### Work instructions
Where does the word "every" show up in the data? Please find each such line and copy it.

### Records shown
-- ==== Sys2Proof/Tests/Slice0.lean ====
section
/-! SUPPORT. The model's own tests: ill-formed commands that WellFormed refuses, single steps with results from the spec,
and, for every statement of Certificates/Slice0/Obligations.lean with hypotheses, states and operands that meet them. -/

namespace Sys2Proof.Tests

set_option linter.unusedVariables false
set_option Elab.async false

open Sys2Proof Sys2Proof.Machine

/-! ### The states the witnesses stand on -/

/-- A frame of Presence from slot 5 with tag 7, whose bytes sum to 0 with its LENGTH 3 (R181). -/
def presenceFrame : RawFrame := ⟨0x23, 7, 5, [], 0xCE⟩

/-- A Presence frame with a byte of payload too many. -/
def longFrame : RawFrame := ⟨0x23, 7, 5, [0], 0xCD⟩

/-- A Query from STATION of topic 13, which the table does not have. -/
def topicFrame : RawFrame := ⟨0x0E, 7, 255, [13], 0xDB⟩

/-- A class that may send every emission on bands 3 and 5. -/
def operators : ClassRec :=
  { ClassRec.reset with
    bands := Table.build fun b => decide (b = 3 ∨ b = 5), ceilings := Table.build fun _ => 500
    cw := true, phone := true, data := true }

/-- A calibration context for a barefoot path. -/
def curve3 : Table 8 Point :=
  ⟨#[⟨6, 25⟩, ⟨10, 40⟩, ⟨20, 70⟩, ⟨40, 110⟩, ⟨60, 140⟩, ⟨80, 165⟩, ⟨100, 190⟩, ⟨130, 220⟩], rfl⟩

/-- Classes 1 and 2 (with CONTROL), bands 3 and 5 with their contexts, slots 0, 5 and 9 bound, a callsign set. -/
def configured : State :=
  { State.reset with
    clt :=
      { classes := (State.reset.clt.classes.write 1 operators).write 2 { operators with control := true, priority := 2 }
        ids := ((State.reset.clt.ids.write 0 ⟨none, 1, none, false⟩).write 5 ⟨some ['A', 'B', '1'], 1, none, false⟩).write 9
          ⟨some ['C', '2'], 2, none, false⟩ }
    arb := { State.reset.arb with
      slots := ((State.reset.arb.slots.write 0 .opened).write 5 .opened).write 9 .opened, defaultBand := 3 }
    drv := { State.reset.drv with
      bands := (State.reset.drv.bands.write 3 ⟨true, 3, 100, 100, 2000⟩).write 5 ⟨true, 5, 100, 100, 2000⟩
      barefootCal := (State.reset.drv.barefootCal.write 3 (some curve3)).write 5 (some curve3) }
    idu := { State.reset.idu with callsign := some ['G', '4'] } }

/-- The station is READY with band 3 set and the transmitter free. -/
def ready : State :=
  { configured with
    prt := { configured.prt with commissioned := true, station := .ready }
    seq := { configured.seq with currentBand := some 3, bandCode := 3 } }

/-- A STANDING turn of slot 5 on band 3, PHONE, 50 W, with the idle hang running. -/
def turn3 : Turn := ⟨5, 3, .phone, 50, .standing, .active, 0, 0, 1, 0, false, some 0⟩

/-- That turn while its transmission runs. -/
def turnOn : Turn := { turn3 with idleStart := none }

/-- The same in CW. -/
def cwTurn3 : Turn := { turn3 with emission := .cw }

/-- The CW turn while its transmission runs. -/
def cwTurnOn : Turn := { cwTurn3 with idleStart := none }

/-- A transmission of slot 5, on the air since the station clock's 0. -/
def tx3 : Tx := ⟨.member 5, 3, .phone, .barefoot, 0, 0, some 0, none, true⟩

/-- An identification on the air. -/
def idTx3 : Tx := ⟨.ident, 3, .cw, .barefoot, 0, 0, none, none, false⟩

/-- The request record of slot 9. -/
def request3 : RequestRec := ⟨3, .data, 50, .once, .frame, false⟩

/-- A cycle in an ID turn. -/
def cycle3 : Cycle := ⟨0, ['G', '4'], 20, 100, .idTurn, [], true⟩

/-- Slot 5 holds the transmitter with a turn; SEQ is QUIET. -/
def holding (t : Turn) : State :=
  { ready with arb := { ready.arb with
    slots := ready.arb.slots.write 5 .holding, presence := ready.arb.presence.write 5 (some ⟨0, 10000⟩)
    arbiter := .turn t } }

/-- Slot 5's PHONE turn, ACTIVE, with the idle hang running. -/
def quietTurn : State := holding turn3

/-- Slot 5's CW turn, ACTIVE. -/
def cwTurn : State := holding cwTurn3

/-- A transmission in EXCITING, with its lines and its drive. -/
def exciting (x : Tx) (s : State) : State :=
  { s with
    seq := { s.seq with state := .exciting, tx := some x, trr := true, exc := true, keyGate := true }
    drv := { s.drv with applied := ⟨true, some .barefoot, 50, 256, 50, 125⟩ } }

### Answer box
and, for every statement of Certificates/Slice0/Obligations.lean with hypotheses, states and operands that meet them. -/
/-- A class that may send every emission on bands 3 and 5. -/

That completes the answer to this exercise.